1.31.2006

O Elogio do Verdete por David Maisel

David Maisel apareceu-me pela primeira vez através do bldgblog. Tal como Geoff Manaugh, fiquei fascinado pelas fotografias aéreas tiradas sobre o Owens Lake na Califórnia, sobre o Great Salt Lake em Utah, sobre Los Angeles ou sobre as grandes transformações mineiras no território (vale a pena conhecer mais sobre o The Lake Project , Terminal Mirage e Oblivion, The Mining Project, respectivamente).


fotografias dos projectos The Lake Project, Terminal Mirage, Oblivion, The Mining Project (fotografias de David Maisel)

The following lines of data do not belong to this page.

-- ==== Sys2Proof/Laws/Timing.lean ====
section
/-! SUPPORT. The Timing Policy and the Debounce Filter: tick fields, what a well-formed configuration gives, and the cases
of each test. -/

namespace Sys2Proof.Machine

/-- An integer that fits a tick field is the field's value. -/
theorem tickInt_toTick {z : Int} (h0 : 0 ≤ z) (h1 : z < 2 ^ 24) : tickInt (toTick z) = z := by
  rw [tickInt, toTick, BitVec.toNat_ofInt, Int.toNat_of_nonneg (by omega)]
  omega

/-- A tick field is not negative and fits. -/
theorem tickInt_bounds (t : Tick) : 0 ≤ tickInt t ∧ tickInt t < 2 ^ 24 := by
  have := t.isLt
  unfold tickInt
  omega

theorem toNat_eq_tickInt (t : Tick) : (t.toNat : Int) = tickInt t := rfl

/-- A duration is not negative. -/
theorem ticksOf_nonneg (c : Cfg) (us : Nat) : 0 ≤ ticksOf c us := by
  unfold ticksOf
  exact mul_nonneg (Int.natCast_nonneg _) (Int.natCast_nonneg _)

/-- IS_VALID_LOW as a range (R171). -/
theorem isValidLow_iff (c : Cfg) (sym : Symbol) (t : Tick) :
    isValidLow c sym t = true ↔ minLow c sym - tol c ≤ tickInt t ∧ tickInt t ≤ maxLow c sym + tol c := by
  simp [isValidLow]

/-- IS_VALID_TOTAL as a range (R172). -/
theorem isValidTotal_iff (c : Cfg) (sym : Symbol) (low high : Tick) :
    isValidTotal c sym low high = true ↔
      minTotal c sym - tol c ≤ tickInt low + tickInt high ∧ tickInt low + tickInt high ≤ maxTotal c sym + tol c := by
  simp [isValidTotal]

/-- What R11 says of a well-formed configuration, clause by clause. -/
theorem cfgWf_iff (c : Cfg) :
    cfgWf c = true ↔
      cfgFits c = true ∧ cfgBitPeriod c = true ∧ cfgSample c = true ∧ cfgDisjoint c = true ∧ cfgGlitch c = true ∧
        cfgNominal c .start = true ∧ cfgNominal c .data0 = true ∧ cfgNominal c .data1 = true := by
  simp only [cfgWf, Bool.and_eq_true, and_assoc]

/-- R11 (a): each tick value of a well-formed configuration fits a tick field. -/
theorem cfgWf_fits {c : Cfg} (h : cfgWf c = true) : ∀ v ∈ tickValues c, v < 2 ^ 24 := by
  have := ((cfgWf_iff c).1 h).1
  simp only [cfgFits, Bool.and_eq_true, List.all_eq_true, decide_eq_true_eq] at this
  exact this.2

/-- R11 (c). -/
theorem cfgWf_sample {c : Cfg} (h : cfgWf c = true) :
    lowNom c .data1 < sample c ∧ sample c < lowNom c .data0 ∧ lowNom c .data0 < bitNom c := by
  have := ((cfgWf_iff c).1 h).2.2.1
  simpa [cfgSample, and_assoc] using this

/-- R11 (d). -/
theorem cfgWf_disjoint {c : Cfg} (h : cfgWf c = true) : maxLow c .data1 + tol c < minLow c .data0 - tol c := by
  have := ((cfgWf_iff c).1 h).2.2.2.1
  simpa [cfgDisjoint] using this

/-- R11 (e). -/
theorem cfgWf_glitch {c : Cfg} (h : cfgWf c = true) : debLimit c ≤ minLow c .start - tol c := by
  have := ((cfgWf_iff c).1 h).2.2.2.2.1
  simpa [cfgGlitch] using this

/-- R11 (f). -/
theorem cfgWf_nominal {c : Cfg} (h : cfgWf c = true) (sym : Symbol) :
    minLow c sym ≤ lowNom c sym ∧ lowNom c sym ≤ maxLow c sym ∧ minTotal c sym ≤ lowNom c sym + highNom c sym ∧
      lowNom c sym + highNom c sym ≤ maxTotal c sym := by
  obtain ⟨-, -, -, -, -, h1, h2, h3⟩ := (cfgWf_iff c).1 h
  cases sym
  · simpa [cfgNominal, and_assoc] using h1
  · simpa [cfgNominal, and_assoc] using h2
  · simpa [cfgNominal, and_assoc] using h3

/-- CLASSIFY answers DATA0 exactly in the widened data-0 window (R175). -/
theorem classifyLow_data0 (c : Cfg) (t : Tick) : classifyLow c t = .data0 ↔ isValidLow c .data0 t = true := by
  unfold classifyLow
  split
  · simp_all
  · split <;> simp_all

/-- CLASSIFY answers DATA1 in the widened data-1 window, the data-0 window being tested first (R175). -/
theorem classifyLow_data1 (c : Cfg) (t : Tick) :
    classifyLow c t = .data1 ↔ isValidLow c .data0 t = false ∧ isValidLow c .data1 t = true := by
  unfold classifyLow
  split
  · simp_all
  · split <;> simp_all

/-- CLASSIFY answers INVALID outside both windows (R175). -/
theorem classifyLow_invalid (c : Cfg) (t : Tick) :
    classifyLow c t = .invalid ↔ isValidLow c .data0 t = false ∧ isValidLow c .data1 t = false := by
  unfold classifyLow
  split
  · simp_all
  · split <;> simp_all

/-- A low that is classified is valid for the symbol of its bit. -/
theorem isValidLow_of_classifyLow {c : Cfg} {t : Tick} (h : classifyLow c t ≠ .invalid) :
    isValidLow c (dataSymbol (decide (classifyLow c t = .data1))) t = true := by
  cases hc : classifyLow c t with
  | data0 => simpa [dataSymbol] using (classifyLow_data0 c t).1 hc
  | data1 => simpa [dataSymbol] using ((classifyLow_data1 c t).1 hc).2
  | invalid => exact absurd hc h

end Sys2Proof.Machine
end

Um outro projecto de Maisel, talvez não tão mediático como os anteriores, é o Library of Dust. Neste projecto fotográfico, ele fotografa dezenas entre centenas de latas de cobre que foram deixadas numa sala de um anexo do hospital psiquiátrico estatal de Oregon, nos EUA. Em cada uma delas foi colocado os restos cremados dos pacientes cuja morte não solicitou a atenção de um familiar ou amigo. Desde 1883, a altura da abertura do hospital, até aos anos 70, estas latas foram sendo arrumadas ao abandono do tempo.

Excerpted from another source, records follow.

-- ==== Sys2Proof/Tests/Slice0.lean ====
section
/-! SUPPORT. Tests of our own: the smoke test of WellFormed, a word written out from the spec's tables for every operation,
the worked examples of the rules, and for every statement with hypotheses a state and operands that meet them. -/

namespace Sys2Proof.Tests

open Sys2Proof Sys2Proof.Machine

/-! ### WellFormed -/

/-- Sixteen bytes. -/
def port (bytes : List Byte) : List Byte := bytes ++ List.replicate (16 - bytes.length) 0

theorem test_wellFormed_submit : WellFormed (.cmdSubmit 2 (port [0x04, 0x36])) = true := by decide
theorem test_wellFormed_short_submit_refused : WellFormed (.cmdSubmit 2 [0x04, 0x36]) = false := by decide
theorem test_wellFormed_long_submit_refused : WellFormed (.cmdSubmit 2 (List.replicate 17 0)) = false := by decide
theorem test_wellFormed_short_load_refused : WellFormed (.bbLoad .tx 1 []) = false := by decide
theorem test_wellFormed_long_load_refused : WellFormed (.bbLoad .tx 1 (List.replicate 17 0)) = false := by decide

/-! ### Decoding: words written out from R101 to R107 and R113 to R116 -/

/-- The input of a word, every port 0. -/
def word (w : OpWord) : Input := ⟨w, zeroPorts⟩

/-- The input of an EVT32 word. -/
def evt (w : BitVec 32) : Input := word (.evt32 w)

theorem test_decode_evCapture : decode (evt 0b00010000000000000000111001110100) = .ok (.evCapture 3700) := by decide
theorem test_decode_evCapture_max : decode (evt 0b00010000111111111111111111111111) = .ok (.evCapture 16777215) := by decide
theorem test_decode_evTimeout : decode (evt 0b00100000000000000000000000000001) = .ok (.evTimeout released) := by decide
theorem test_decode_evTimeout_low : decode (evt 0b00100000000000000000000000000000) = .ok (.evTimeout pulledLow) := by decide
theorem test_decode_cmdEnable : decode (evt 0b00110000000000000000000000000001) = .ok .cmdEnable := by decide
theorem test_decode_cmdDisable : decode (evt 0b00110000000000000000000000000000) = .ok .cmdDisable := by decide
theorem test_decode_cmdSetAddr : decode (evt 0b01000000000000000000000011111110) = .ok (.cmdSetAddr 254) := by decide
theorem test_decode_cmdSubmit : decode (evt 0b01010000000000000000000000010001) = .ok (.cmdSubmit 17 (port [])) := by decide
theorem test_decode_cmdSubmit_data :
    decode ⟨.evt32 0b01010000000000000000000000000010, { zeroPorts with data := port [0x04, 0x36] }⟩ =
      .ok (.cmdSubmit 2 (port [0x04, 0x36])) := by decide
theorem test_decode_bbReset : decode ⟨.bb3 0b000, { zeroPorts with sel := .tx }⟩ = .ok (.bbReset .tx) := by decide
theorem test_decode_bbClear : decode ⟨.bb3 0b001, zeroPorts⟩ = .ok (.bbClear .rx) := by decide
theorem test_decode_bbGetBit : decode ⟨.bb3 0b010, { zeroPorts with sel := .tx }⟩ = .ok (.bbGetBit .tx) := by decide
theorem test_decode_bbSetBit : decode ⟨.bb3 0b011, { zeroPorts with v := true }⟩ = .ok (.bbSetBit .rx true) := by decide
theorem test_decode_bbIncBit : decode ⟨.bb3 0b100, zeroPorts⟩ = .ok (.bbIncBit .rx) := by decide
theorem test_decode_bbIsEom : decode ⟨.bb3 0b101, { zeroPorts with sel := .tx, len := 2 }⟩ = .ok (.bbIsEom .tx 2) := by decide
theorem test_decode_bbLoad : decode ⟨.bb3 0b110, { zeroPorts with sel := .tx, len := 2, data := port [0x04, 0x36] }⟩ = .ok (.bbLoad .tx 2 (port [0x04, 0x36])) := by decide
theorem test_decode_bbSnapshot : decode ⟨.bb3 0b111, zeroPorts⟩ = .ok (.bbSnapshot .rx) := by decide
theorem test_decode_tpIsValidLow : decode ⟨.tp5 0b00010, { zeroPorts with t := 900 }⟩ = .ok (.tpIsValidLow .data1 900) := by decide
theorem test_decode_tpIsValidTotal : decode ⟨.tp5 0b00101, { zeroPorts with low := 1500, high := 900 }⟩ = .ok (.tpIsValidTotal .data0 1500 900) := by decide
theorem test_decode_tpLowDuration : decode ⟨.tp5 0b01000, zeroPorts⟩ = .ok (.tpLowDuration .start) := by decide
theorem test_decode_tpHighDuration : decode ⟨.tp5 0b01101, zeroPorts⟩ = .ok (.tpHighDuration .data0) := by decide
theorem test_decode_tpClassify : decode ⟨.tp5 0b10000, { zeroPorts with t := 600 }⟩ = .ok (.tpClassify 600) := by decide
theorem test_decode_tpCapLow : decode ⟨.tp5 0b10101, zeroPorts⟩ = .ok (.tpCapLow .data0) := by decide
theorem test_decode_tpCapHigh : decode ⟨.tp5 0b11010, zeroPorts⟩ = .ok (.tpCapHigh .data1) := by decide
theorem test_decode_tpFreeTime : decode ⟨.tp5 0b11110, zeroPorts⟩ = .ok (.tpFreeTime .present) := by decide
theorem test_decode_dbfClassify : decode ⟨.dbf2 0b00, { zeroPorts with t := 199 }⟩ = .ok (.dbfClassify 199) := by decide
theorem test_decode_dbfQuiet : decode ⟨.dbf2 0b01, zeroPorts⟩ = .ok .dbfQuiet := by decide
theorem test_decode_dbfReset : decode ⟨.dbf2 0b10, zeroPorts⟩ = .ok .dbfReset := by decide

No texto de apresentação do projecto David Maisel fala-nos da individualidade de cada lata de cobre como um processo de exteriorização metafísica do ser finado. Menospreza, no entanto, as condições reais que levaram à formação de tantas singularidades. O maior interesse nestas latas reside aí, na compreensão de como em centenas de latas mais ou menos semelhantes, sujeitas sensivelmente às mesmas condições desenvolvem-se tantas morfologias.
O verdete, que se forma pela acção do dióxido de carbono, da humidade do ar, do oxigénio e dos agentes atmosféricos (ventos, insolação,...) sobre o cobre, é o principal sintoma da acção contínua a que a superfície das latas fica sujeita neste ambiente relativamente controlado.
Mas, pelo facto de se encontrarem dentro de um meio controlado todas as pequenas variantes adquirem uma importância ampliada. Por exemplo, relativamente à superfície de suporte, as variações podem ser causadas pelas diferentes percentagens de impurezas que compõem o cobre das latas, pela altura do ano e o ano em que são criadas (mais seco ou húmido), pela forma e por quem são moldadas e soldadas. E só nestas variáveis existe uma gama inimaginável de outras que delas advém e que podem estar inseridas noutras escalas contextuais. Mas existem variáveis, mais próximas, relacionadas com o ambiente como a disposição das latas dentro da sala, como seja, a altura da estante (mais próxima ou afastada do chão), a proximidade milimétrica a que as latas estão da parede, o número de vezes a que estiveram sujeitas a ambientes exteriores ao anexo (daí que a relação de proximidade/afastamento à porta de entrada poderá ter alguma importância), o momento em que foram lá colocadas, as movimentações que sofreram dentro do anexo, o pó que se instala à superfície das latas, as correntes de ar internas, a arquitectura do anexo, a orientação do edifício... Contudo, nem todas as mais pequenas variáveis, analisadas e quantificadas, podiam, com real exactidão, justificar os sinais marcados à superfície de cobre. Aqui, complementando a rede infindável de variáveis, o caos manifesta-se no seu maior esplendor. Cada marca, cor e tom, depressão ou relevo, acumulação e dispersão de verdete resultam da interacção de todos os sistemas variáveis actuantes directa e indirectamente, associados à própria desordem dos sistemas ao longo do tempo.